AD; The transition was a gradual process. I didn’t just spring it on my parents. My university was very science based so there were limited options available for me to transfer from engineering to a course that was more arts based.

My parents were not in favor initially but due to me not being able to transfer from my engineering course over a two year period and as a result of ongoing dialog with them about me wanting to change direction over that time, when I finally left it was not a shock to them. While they did not provide any additional support during this period of change, they at least allowed me to do my thing. I left in my final year which was hard for my parents to take as they had invested in my education to become an engineer.

Conversations With Self II

AGN; Now that you are pursuing art as a profession how does the reality compare to your expectations?

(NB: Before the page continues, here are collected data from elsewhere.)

-- ==== Sys2Proof/Decode.lean ====
section
/-! DEFINITION. The decoder, total on every 32-bit word (spec/30_encoding.md R78), the encoder written from the
formats of R71 to R73 and the opcodes of R74, and the host's entry point to the decoder. -/

namespace Sys2Proof

/-- The opcode field `cw[31:24]` (R70). -/
def opField (cw : Word) : BitVec 8 := cw.extractLsb' 24 8

/-- The operand field `cw[23:0]` (R70). -/
def argField (cw : Word) : BitVec 24 := cw.extractLsb' 0 24

/-- The byte operand `cw[7:0]` of format B (R72). -/
def byteField (cw : Word) : Byte := cw.extractLsb' 0 8

/-- The reserved bits `cw[23:8]` of format B (R72). -/
def reservedField (cw : Word) : BitVec 16 := cw.extractLsb' 8 16

/-- Why a word is no command. -/
inductive Illegal where
  /-- The opcode is 0x00 or 0x08..0xFF (R76). -/
  | reservedOpcode
  /-- The opcode is defined and a reserved bit is not zero (R77). -/
  | reservedBits
  deriving DecidableEq, Repr

/-- What the decoder says of a word. -/
inductive Decoded where
  | command (i : Instr)
  | illegal (why : Illegal)
  deriving DecidableEq, Repr

/-- Format N (R71): the whole operand field is reserved and must be zero. -/
def decodeN (i : Instr) (cw : Word) : Decoded :=
  if argField cw = 0#24 then .command i else .illegal .reservedBits

/-- Format B (R72): bits `[23:8]` are reserved and must be zero. -/
def decodeB (i : Byte → Instr) (cw : Word) : Decoded :=
  if reservedField cw = 0#16 then .command (i (byteField cw)) else .illegal .reservedBits

/-- The decoder (R78). It reads no state. -/
def decode (cw : Word) : Decoded :=
  if opField cw = 0x01#8 then decodeN .clear cw
  else if opField cw = 0x02#8 then decodeB .keyb cw
  else if opField cw = 0x03#8 then .command (.setdrop (argField cw))
  else if opField cw = 0x04#8 then decodeN .init cw
  else if opField cw = 0x05#8 then decodeB .xorb cw
  else if opField cw = 0x06#8 then decodeN .rdstat cw
  else if opField cw = 0x07#8 then decodeN .rddrop cw
  else .illegal .reservedOpcode

/-- Format N: the opcode over 24 zero bits (R71). -/
def encodeN (op : BitVec 8) : Word := op ++ 0#24

/-- Format B: the opcode, 16 zero bits, the operand byte (R72). -/
def encodeB (op : BitVec 8) (b : Byte) : Word := op ++ 0#16 ++ b

/-- Format W: the opcode over the 24-bit immediate (R73). -/
def encodeW (op : BitVec 8) (n : BitVec 24) : Word := op ++ n

/-- The word of a command (R71 to R74). -/
def encode : Instr → Word
  | .clear => encodeN 0x01#8
  | .keyb b => encodeB 0x02#8 b
  | .setdrop n => encodeW 0x03#8 n
  | .init => encodeN 0x04#8
  | .xorb b => encodeB 0x05#8 b
  | .rdstat => encodeN 0x06#8
  | .rddrop => encodeN 0x07#8

/-- The command word whose bits are the low `nbits` bits of `w`, every higher bit 0. A command is one word, given on a
parallel port, so no byte order arises (R53, R70). -/
def tableWord (nbits w : Nat) : Word := BitVec.ofNat 32 (w % 2 ^ nbits)

/-- The command the decoder reads from a word numbered as spec/opcode_table.json numbers it. Nothing longer than 32
bits is a command (R80). -/
def decodeTableWord (nbits w : Nat) : Option Instr :=
  if nbits ≤ 32 then
    match decode (tableWord nbits w) with
    | .command i => some i
    | .illegal _ => none
  else none

end Sys2Proof
end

AD; I was optimistic before embarking on my artistic journey that it was going to be relatively smooth sailing but of course the reality has been markedly different. I learned being a professional artist is a marathon not a sprint. I had already committed to creating art for the rest of my life. I had to ask myself that since that is what I am committed to doing, why am I bothered that things are not moving as fast as I would like.

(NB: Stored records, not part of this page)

theorem step_of_decode {s : State} {cw : Word} {rest : List HostAction} {i : Instr}
    (hinput : s.input = .command cw :: rest) (hcw : decode cw = .command i) :
    step s = exec i { s with input := rest } := by
  rw [step_command hinput, wordEffect_of_command hcw, exec_eq_effect]

theorem decode_tableWord {nbits w : Nat} {i : Instr} (h : decodeTableWord nbits w = some i) :
    decode (tableWord nbits w) = .command i := by
  unfold decodeTableWord at h
  split_ifs at h
  cases hd : decode (tableWord nbits w) with
  | command j => rw [hd] at h; rw [Option.some.inj h]
  | illegal why => rw [hd] at h; cases h

/-- Settles O8: the port's effect is that of the decoded command, which is what `exec` runs. -/
theorem stepRunsTheDecodedCommand : Obligations.StepRunsTheDecodedCommand := fun _ _ _ _ => step_of_decode

/-- Settles O9: the table word offered is at the port and decodes to the command. -/
theorem offeredTableWordRunsNext : Obligations.OfferedTableWordRunsNext := fun s _ _ _ h =>
  step_offerWord_of_command (decode_tableWord h) s

/-- Settles O10: with no action pending there is nothing to carry out. -/
theorem waitingEngineHoldsItsState : Obligations.WaitingEngineHoldsItsState := fun _ => step_of_no_input

/-- Settles O11: the engine and the response are the word's effect, which names nothing else of the state. -/
theorem commandEffectDependsOnEngineAndWordOnly : Obligations.CommandEffectDependsOnEngineAndWordOnly :=
  fun e cw => ⟨(wordEffect cw e).engine, responseWord (wordEffect cw e).code (wordEffect cw e).data,
    fun _ _ => step_command rfl⟩

/-- Settles O23: the operand of `XORB` stands in its response alone. -/
theorem xorbStateIgnoresTheData : Obligations.XorbStateIgnoresTheData := fun _ hp =>
  ⟨_, _, exec_xorb_of_ready hp⟩

/-! ### Everything a command can do to the engine -/

/-- The changes a command can make to the engine, each with the condition it is made under. -/
inductive EngineChange (e : Engine) : Instr → Engine → Prop
  | unchanged (i : Instr) : EngineChange e i e
  | clear : EngineChange e .clear clearedEngine
  | keyb (b : Byte) (hp : e.PHASE = .idle) (hk : e.KEYLEN.toNat < 256) : EngineChange e (.keyb b) (appendKeyByte e b)
  | setdrop (n : DropCount) (hp : e.PHASE = .idle) : EngineChange e (.setdrop n) { e with DROP := n }
  | init (hp : e.PHASE = .idle) (hk : e.KEYLEN ≠ 0#9) : EngineChange e .init (construct e)
  | xorb (b : Byte) (hp : e.PHASE = .ready) : EngineChange e (.xorb b) (prgaNext e)

theorem engineChange_effect (i : Instr) (e : Engine) : EngineChange e i (effect i e).engine := by
  cases i with
  | clear => exact .clear
  | rdstat => exact .unchanged _
  | rddrop => exact .unchanged _
  | keyb b =>
    cases hp : e.PHASE with
    | ready => simpa [effect, Effect.error, hp] using EngineChange.unchanged (.keyb b)
    | idle =>
      by_cases hk : e.KEYLEN.toNat < 256
      · simpa [effect, hp, keyHasRoom_iff, hk] using EngineChange.keyb b hp hk
      · simpa [effect, hp, keyHasRoom_iff, hk] using EngineChange.unchanged (.keyb b)
  | setdrop n =>
    cases hp : e.PHASE with
    | ready => simpa [effect, Effect.error, hp] using EngineChange.unchanged (.setdrop n)
    | idle => simpa [effect, hp] using EngineChange.setdrop n hp
  | init =>
    cases hp : e.PHASE with
    | ready => simpa [effect, Effect.error, hp] using EngineChange.unchanged .init
    | idle =>
      by_cases hk : e.KEYLEN = 0#9
      · simpa [effect, Effect.error, hp, hk] using EngineChange.unchanged .init
      · simpa [effect, hp, hk] using EngineChange.init hp hk
  | xorb b =>
    cases hp : e.PHASE with
    | idle => simpa [effect, Effect.error, hp] using EngineChange.unchanged (.xorb b)
    | ready => simpa [effect, hp] using EngineChange.xorb b hp

/-- What a word at the port can do: nothing to the engine, or what the command it decodes to can. -/
theorem engineChange_wordEffect (cw : Word) (e : Engine) :
    (wordEffect cw e).engine = e ∨ ∃ i, decode cw = .command i ∧ EngineChange e i (wordEffect cw e).engine := by
  cases hd : decode cw with
  | command i => exact .inr ⟨i, rfl, wordEffect_of_command hd e ▸ engineChange_effect i e⟩
  | illegal why => exact .inl (by rw [wordEffect_of_illegal hd, Effect.error])

/-! ### The invariant -/

theorem Engine.inv_reset : Engine.reset.Inv where
  wfS := Memory.wf_nil
  wfKEY := Memory.wf_nil
  keylen := by decide
  unloaded := fun a _ => Memory.read_nil a
  idle := fun _ => ⟨Memory.read_nil, rfl, rfl⟩
  ready := fun h => by cases h

theorem Engine.Inv.appendKeyByte {e : Engine} (hinv : e.Inv) (hp : e.PHASE = .idle) (hk : e.KEYLEN.toNat < 256)
    (b : Byte) : (appendKeyByte e b).Inv where
  wfS := hinv.wfS
  wfKEY := Memory.wf_write _ _ hinv.wfKEY
  keylen := by rw [appendKeyByte_KEYLEN, toNat_keylen_succ hk]; omega
  unloaded := fun a ha => by
    rw [appendKeyByte_KEYLEN, toNat_keylen_succ hk] at ha
    rw [read_appendKeyByte_KEY hk, if_neg (by omega), hinv.unloaded a (by omega)]
  idle := hinv.idle
  ready := fun h => by rw [appendKeyByte_PHASE, hp] at h; cases h

theorem Engine.Inv.setdrop {e : Engine} (hinv : e.Inv) (n : DropCount) : { e with DROP := n }.Inv where
  wfS := hinv.wfS
  wfKEY := hinv.wfKEY
  keylen := hinv.keylen
  unloaded := hinv.unloaded
  idle := hinv.idle
  ready := hinv.ready

theorem Memory.isPermutation_ksa (KEY : Memory) (keylen : BitVec 9) : (ksa KEY keylen).isPermutation := by
  rw [ksa_eq_ksaState]
  exact ksaState_isPermutation KEY keylen 256

/-- The construction makes a live engine with a permutation in `S` and no key, whatever key it is made from. -/
theorem Engine.inv_construct (e : Engine) : (construct e).Inv where
  wfS := discard_wf _ _ (Memory.wf_ksa e.KEY e.KEYLEN)
  wfKEY := Memory.wf_zeros
  keylen := by simp [construct]
  unloaded := fun a _ => Memory.read_zeros a
  idle := fun h => by rw [construct_PHASE] at h; cases h
  ready := fun _ => ⟨discard_isPermutation _ _ (Memory.isPermutation_ksa e.KEY e.KEYLEN), rfl, Memory.read_zeros⟩

theorem Engine.Inv.prgaNext {e : Engine} (hinv : e.Inv) (hp : e.PHASE = .ready) : (prgaNext e).Inv where
  wfS := Memory.wf_swap _ _ hinv.wfS
  wfKEY := hinv.wfKEY
  keylen := hinv.keylen
  unloaded := hinv.unloaded
  idle := fun h => by rw [prgaNext_PHASE, hp] at h; cases h
  ready := fun h =>
    have ⟨hperm, hkeylen, hkey⟩ := hinv.ready h
    ⟨Memory.isPermutation_swap _ _ hperm, hkeylen, hkey⟩

theorem EngineChange.inv {e f : Engine} {i : Instr} (h : EngineChange e i f) (hinv : e.Inv) : f.Inv := by
  cases h with
  | unchanged => exact hinv
  | clear => exact Engine.inv_reset
  | keyb b hp hk => exact hinv.appendKeyByte hp hk b
  | setdrop n => exact hinv.setdrop n
  | init => exact Engine.inv_construct e
  | xorb b hp => exact hinv.prgaNext hp

theorem wordEffect_inv (cw : Word) {e : Engine} (hinv : e.Inv) : (wordEffect cw e).engine.Inv := by
  obtain hsame | ⟨i, -, hchange⟩ := engineChange_wordEffect cw e
  · rwa [hsame]
  · exact hchange.inv hinv

theorem legalResponse_wordEffect (cw : Word) (e : Engine) :
    legalResponse (responseWord (wordEffect cw e).code (wordEffect cw e).data) :=
  legalResponse_responseWord fun hcode => (wordEffect_error cw e hcode).2

/-- Settles O44: a memory with nothing listed is canonical and reads as zeros. -/
theorem resetSatisfiesTheInvariant : Obligations.ResetSatisfiesTheInvariant :=
  ⟨Engine.inv_reset, fun _ h => nomatch h⟩

/-- Settles O45: waiting changes nothing, a word makes one of the engine's changes and adds a legal response, and both
resets leave the reset engine. -/
theorem stepKeepsTheInvariant : Obligations.StepKeepsTheInvariant := by
  intro s hinv
  cases hinput : s.input with
  | nil => exact ⟨s, step_of_no_input hinput, hinv⟩
  | cons a rest =>
    cases a with
    | command cw =>
      refine ⟨_, step_command hinput, wordEffect_inv cw hinv.engine, fun w hw => ?_⟩
      obtain hold | hnew := List.mem_append.1 hw
      · exact hinv.responses w hold
      · exact List.mem_singleton.1 hnew ▸ legalResponse_wordEffect cw s.engine
    | reset => exact ⟨_, step_reset hinput, Engine.inv_reset, hinv.responses⟩
    | commandCutByReset cw => exact ⟨_, step_commandCutByReset hinput, Engine.inv_reset, hinv.responses⟩

/-- Settles O13: the values as they stand in `Engine.reset`, whose memories list nothing. -/
theorem resetValues : Obligations.ResetValues :=
  ⟨Engine.reset_PHASE, rfl, Memory.read_nil, rfl, Memory.read_nil, rfl, rfl⟩

end Sys2Proof.Machine
end

section
/-! PROOFS. The access table (spec/10_state.md R36) and its two consequences: nothing but `XORB` and `CLEAR` touches a
live instance (spec/42_transform.md R134), and nothing but `XORB` shows its secrets (spec/43_system.md R152). -/

namespace Sys2Proof.Machine

/-- Settles O31: each change an engine can undergo writes the items of its command's column. -/
theorem accessTableWrites : Obligations.AccessTableWrites := by
  intro s i
  refine ⟨_, exec_eq_effect i s, rfl, ?_⟩
  have hchange := engineChange_effect i s.engine
  dsimp only
  generalize (effect i s.engine).engine = f at hchange ⊢
  cases hchange with
  | unchanged => simp
  | clear => simp
  | keyb => simp
  | setdrop => simp
  | init => simp [construct_DROP]
  | xorb => simp

/-- Settles O32: every change but those of `CLEAR` and `XORB` is made in `IDLE` alone. -/
theorem onlyXorbAndClearTouchALiveInstance : Obligations.OnlyXorbAndClearTouchALiveInstance := by
  intro s cw hp hclear hxorb
  have hsame : (wordEffect cw s.engine).engine = s.engine := by
    obtain hsame | ⟨i, hi, hchange⟩ := engineChange_wordEffect cw s.engine
    · exact hsame
    · generalize (wordEffect cw s.engine).engine = f at hchange ⊢
      cases hchange with
      | unchanged => rfl
      | clear => exact absurd hi hclear
      | xorb b => exact absurd hi (hxorb b)
      | keyb b hidle => simp [hp] at hidle
      | setdrop n hidle => simp [hp] at hidle
      | init hidle => simp [hp] at hidle
  exact ⟨_, by rw [step_offerWord, hsame]; rfl⟩

/-- The response of a command other than `XORB` is computed from `KEYLEN`, `DROP` and `PHASE` (R152). -/
theorem effect_response_congr {e f : Engine} {i : Instr} (hkeylen : e.KEYLEN = f.KEYLEN) (hdrop : e.DROP = f.DROP)
    (hphase : e.PHASE = f.PHASE) (hi : ∀ b, i ≠ .xorb b) :
    (effect i e).code = (effect i f).code ∧ (effect i e).data = (effect i f).data := by
  refine ⟨by rw [effect_code, effect_code, hphase, hkeylen], ?_⟩
  cases i with
  | xorb b => exact absurd rfl (hi b)
  | rddrop => exact hdrop
  | rdstat => simp [effect, statusWord, hphase, hkeylen]
  | clear => rfl
  | keyb b => cases hp : f.PHASE <;> simp [effect, Effect.error, hphase, hp]
  | setdrop n => cases hp : f.PHASE <;> simp [effect, Effect.error, hphase, hp]
  | init => cases hp : f.PHASE <;> simp [effect, Effect.error, hphase, hp, hkeylen, apply_ite]

theorem wordEffect_response_congr {e f : Engine} {cw : Word} (hkeylen : e.KEYLEN = f.KEYLEN) (hdrop : e.DROP = f.DROP)
    (hphase : e.PHASE = f.PHASE) (hcw : ∀ b, decode cw ≠ .command (.xorb b)) :
    (wordEffect cw e).code = (wordEffect cw f).code ∧ (wordEffect cw e).data = (wordEffect cw f).data := by
  cases hd : decode cw with
  | command i =>
    rw [wordEffect_of_command hd, wordEffect_of_command hd]
    exact effect_response_congr hkeylen hdrop hphase fun b hb => hcw b (hb ▸ hd)
  | illegal why => simp [wordEffect_of_illegal hd, Effect.error]

/-- Settles O33: the response of a word that is no `XORB` names none of `S`, `I`, `J` and `KEY`. -/
theorem secretsShowOnlyThroughXorb : Obligations.SecretsShowOnlyThroughXorb := by
  intro s u cw hkeylen hdrop hphase hcw
  obtain ⟨hcode, hdata⟩ := wordEffect_response_congr hkeylen hdrop hphase hcw
  exact ⟨_, _, _, step_offerWord s cw, step_offerWord u cw, rfl, by rw [hcode, hdata]⟩

end Sys2Proof.Machine
end

section
/-! PROOFS. The key schedule and the generator step (spec/40_key_schedule.md R100, R101; spec/41_keystream.md R112,
R113): the schedule reads a key only at `idx mod KEYLEN`, and what one step does. -/

namespace Sys2Proof.Machine

/-! ### The key schedule -/

theorem keylen_toNat_pos {n : BitVec 9} (h : n ≠ 0#9) : 0 < n.toNat := by
  bv_omega

/-- The key byte that schedule step `idx` adds (R96). -/
def scheduledByte (KEY : Memory) (keylen : BitVec 9) (idx : Nat) : Byte :=
  KEY.read (BitVec.ofNat 8 (idx % keylen.toNat))

theorem accumulatorIndex_ofNat (S KEY : Memory) (kj : Byte) (keylen : BitVec 9) {idx : Nat} (h : idx < 256) :
    accumulatorIndex S kj (BitVec.ofNat 8 idx) KEY keylen =
      kj + S.read (BitVec.ofNat 8 idx) + scheduledByte KEY keylen idx := by
  rw [accumulatorIndex, keyReadIndex, scheduledByte, BitVec.toNat_ofNat, Nat.mod_eq_of_lt h]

My approach now is to keep on moving. I feel it is important for me to keep on living. In effect this means sharing and connecting with fellow artists and people in general. Having said that it remains challenging to connect with other artists and this in part is down to me being somewhat of an introvert.

AGN; Who are your biggest influences from the art world?

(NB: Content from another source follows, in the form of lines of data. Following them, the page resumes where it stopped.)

/-- A destage in progress (R163 to R168). -/
structure Destage where
  /-- model's number of the destage; count; by start -/
  id : Nat
  /-- R166 pool, geometry and stripe; 8, 1 and 48 bits; by start -/
  pool : Nat
  newGeom : Bool
  stripe : Nat
  /-- R166 JSN of its STRIPE INTENT and the new generation; 64 and 32 bits; by start -/
  jsn : Nat
  gen : W32
  /-- R164, R170 METHOD; 0 to 4; by start -/
  method : Nat
  /-- R165 reconstruct-write over every surviving strip; 1 bit; false -/
  recon : Bool
  /-- R187, R188 the repair of an open intent; 1 bit; false -/
  repair : Bool
  /-- R164 extent: first offset and count; by start -/
  first : Nat
  count : Nat
  /-- R167 the blocks snapshotted, with data index and offset; list; by start -/
  snap : List (CBlk × Nat × Nat)
  /-- R165 positions not written; list; by start -/
  absent : List Nat
  /-- R166 step 2 still runs; 1 bit; by start -/
  reading : Bool
  /-- R164 sectors read: (position, offset, sector); list; empty -/
  got : List (Nat × Nat × Sector)
  /-- R165 sectors that cannot be read: (position, offset); list; empty -/
  bad : List (Nat × Nat)
  /-- R164 sectors asked for: (position, offset); list; empty -/
  asked : List (Nat × Nat)
  /-- R168 class; 2 bits; 1 -/
  cls : Nat
  /-- R58, R63 tick in which the latest of its reads completed; optional; none -/
  readEnd : Option Nat := none
  /-- R226, R227 sectors that are slow, not faulty: (position, offset); list; empty -/
  slow : List (Nat × Nat) := []
  deriving DecidableEq, Repr

/-- Layout parameters of one geometry (R192, R193). -/
structure Geom where
  n : Nat
  k : Nat
  m : Nat
  s : Nat
  /-- log2 of the strip size in bytes -/
  strip : Nat
  /-- member block of 4,096 data bytes rather than 512 -/
  big : Bool
  seed : W64
  uid : W64
  z : Nat
  deriving DecidableEq, Repr

/-- R230, R261: member states. -/
inductive MState where
  | online | suspect | draining | failed | replacing
  deriving DecidableEq, Repr

/-- One member index of a pool. -/
structure Member where
  /-- R230 state; 5 states; ONLINE at creation -/
  state : MState
  /-- R480 its namespace; count; by creation -/
  ns : Nat
  /-- R228 failure cause; 8 bits; 0 -/
  cause : Nat := 0
  /-- R203 spare slot; optional; none -/
  slot : Option Nat := none
  /-- R203, R229 tick in which it failed, until the guard period gives out its slot; optional; none -/
  failTick : Option Nat := none
  /-- R497 RETRIES; 32 bits; 0 -/
  retries : Nat := 0
  /-- R497 REPAIRS; 32 bits; 0 -/
  repairs : Nat := 0
  deriving DecidableEq, Repr

/-- A range of the lost block list (R247). -/
structure Lost where
  vol : Nat
  lba : Nat
  count : Nat
  deriving DecidableEq, Repr

/-- A reshape plan (R262, R263). -/
structure Plan where
  num : Nat
  geom : Geom
  remove : List Nat
  mitre : Bool
  down : Bool
  ot : Nat
  nt : Nat
  oldCap : Nat
  newCap : Nat
  highest : Nat
  steps : Nat
  need : Nat
  avail : Nat
  copyBytes : Nat
  copyLimit : Nat
  stepTicks : Nat
  moveBytes : Nat
  deriving DecidableEq, Repr

/-- A reshape in progress (R264 to R284). -/
structure Reshape where
  plan : Plan
  /-- R264 geometry UID -/
  uid : W64
  /-- R269 namespaces of the new member list, in new index order -/
  newNs : List Nat
  /-- R269, R270 mitre line and end; R269 direction at start; R281 current direction and target -/
  beta : Nat
  endAt : Nat
  startBeta : Nat
  startDown : Bool
  down : Bool
  undo : Bool
  skipped : Nat
  /-- R278 pause reasons in force, 0 to 3 -/
  reasons : List Nat
  /-- R274 new extent tables: (volume, tiles) -/
  tables : List (Nat × List Nat)
  /-- R275 new tiles built -/
  built : List Nat
  /-- R281 a cancel has taken effect; 1 bit; false -/
  cancelling : Bool
  /-- R281 the commands that complete at its end; list; empty -/
  cancellers : List CmdRef
  /-- R280 a pause asked for during a step, which takes effect at its end; 1 bit; false -/
  pauseAsked : Bool := false
  /-- R281 a cancel asked for during a step, which takes effect at its end; optional; none -/
  cancelAsked : Option CmdRef := none
  /-- R275 the new tile whose build has its writes out; optional; none -/
  building : Option Nat := none
  deriving DecidableEq, Repr

/-- The lock of a mitre step (R271, R272). -/
structure StepLock where
  /-- R271 the step's range of pool data blocks: first, and the one after the last -/
  lo : Nat
  hi : Nat
  /-- R271 the tick of its lock, and once it has committed that of its commit -/
  since : Nat
  /-- R272 class of its member writes; 2 bits -/
  cls : Nat
  /-- R271 target tile; 44 bits; by the step -/
  tile : Nat
  /-- R271 the target is in the new geometry; 1 bit; by the step -/
  new : Bool
  /-- R271 JSN of its STRIPE INTENT; 64 bits; by the step -/
  jsn : Nat
  /-- R271 its member writes have gone out; 1 bit; false -/
  written : Bool := false
  /-- R271 it has committed; 1 bit; false -/
  done : Bool := false
  /-- R309 ticks by which firmware activation lengthens it; count; 0 -/
  hold : Nat := 0
  deriving DecidableEq, Repr

/-- A pool's scrub (R256, R257). -/
structure ScrubSt where
  /-- R256 scrub on; 1 bit; true at creation -/
  on : Bool
  /-- R256 period in ticks; 64 bits; 151,200,000,000 at creation -/
  period : Nat
  /-- R496 a pass is running; 1 bit; false -/
  running : Bool
  /-- R256 start of the latest pass; tick; creation tick -/
  started : Nat
  /-- R257 PASS; 64 bits; 0 -/
  pass : Nat
  /-- R257 next tile of the pass; count; 0 -/
  tile : Nat
  /-- R257 MISMATCH; 64 bits; 0 -/
  mismatch : Nat
  /-- R257 REPAIRED; 64 bits; 0 -/
  repaired : Nat
  /-- R496 PASSEND; 48 bits; 0 -/
  ended : Nat
  /-- R256 the period has elapsed during the pass (3122h raised); 1 bit; false -/
  behind : Bool
  deriving DecidableEq, Repr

AD; Toyin Ojih Odutola, Yayoi Kusama, Frida Kahlo and Pablo Picasso are among my biggest influences. I am fascinated by their process. It seems that commerce/financial considerations follow their work rather than these artists being driven by commercial considerations. It allows for a purity that is beyond a desire that others have to commoditise their art.

I am drawn to the prolificness of Picasso and Kusama. In my view they lived/live and breathed/breathe art. Kahlo conveyed with clarity an ability to communicate her pain and reality so succienctly to the world. Such clarity is very rare to find.

AGN; You say your paintings are a commentary on what you term ‘Mental Migration’. Can you expand on what you mean by this?

AD; We understand the process of physical migration, economic or otherwise. That is something we are familiar with. There is a context to ‘Mental Migration’ which is globalization. We live in a very inter-connected world. We don’t have to be in China before we can hear about things that are happening there and be influenced accordingly.

‘Mental Migration’ is the parallel of physical migration where we travel mentally rather than physically. Let us look at an example, before one considers migrating to another place physically, one would first have dwelt on what life would be lived like in that location. That is the essence of ‘Mental Migration’; always considering what could be while thinking critically about the self. It’s all about self reflection, journeying into oneself for better understanding so that our choices are more in-line with who we are and less directed by external influences.

School of thought III

AGN; To what extent does the culture you originate from, Nigeria as a whole or even Africa in general manifest through your work, if at all?

AD; My culture/African identity is apparent in my work to some extent. The skin colour of people in many of my works is black as are some of the hairstyles, items of clothing and other iconography. Having said that there is always that tension between imbuing one’s work with one’s own cultural sensibilities and allowing one’s work to have a more global appeal and be more easily accessible.

I feel that we in Africa allow ourselves to be more easily polluted with influences from elsewhere. I am not so fixated on my work reflecting my African heritage as my desire is for my work to have more of a global appeal. If one zooms out and looks at my body of work in its entirety, it becomes evident that I am an African artist, but that is not necessarily evident form each piece I create.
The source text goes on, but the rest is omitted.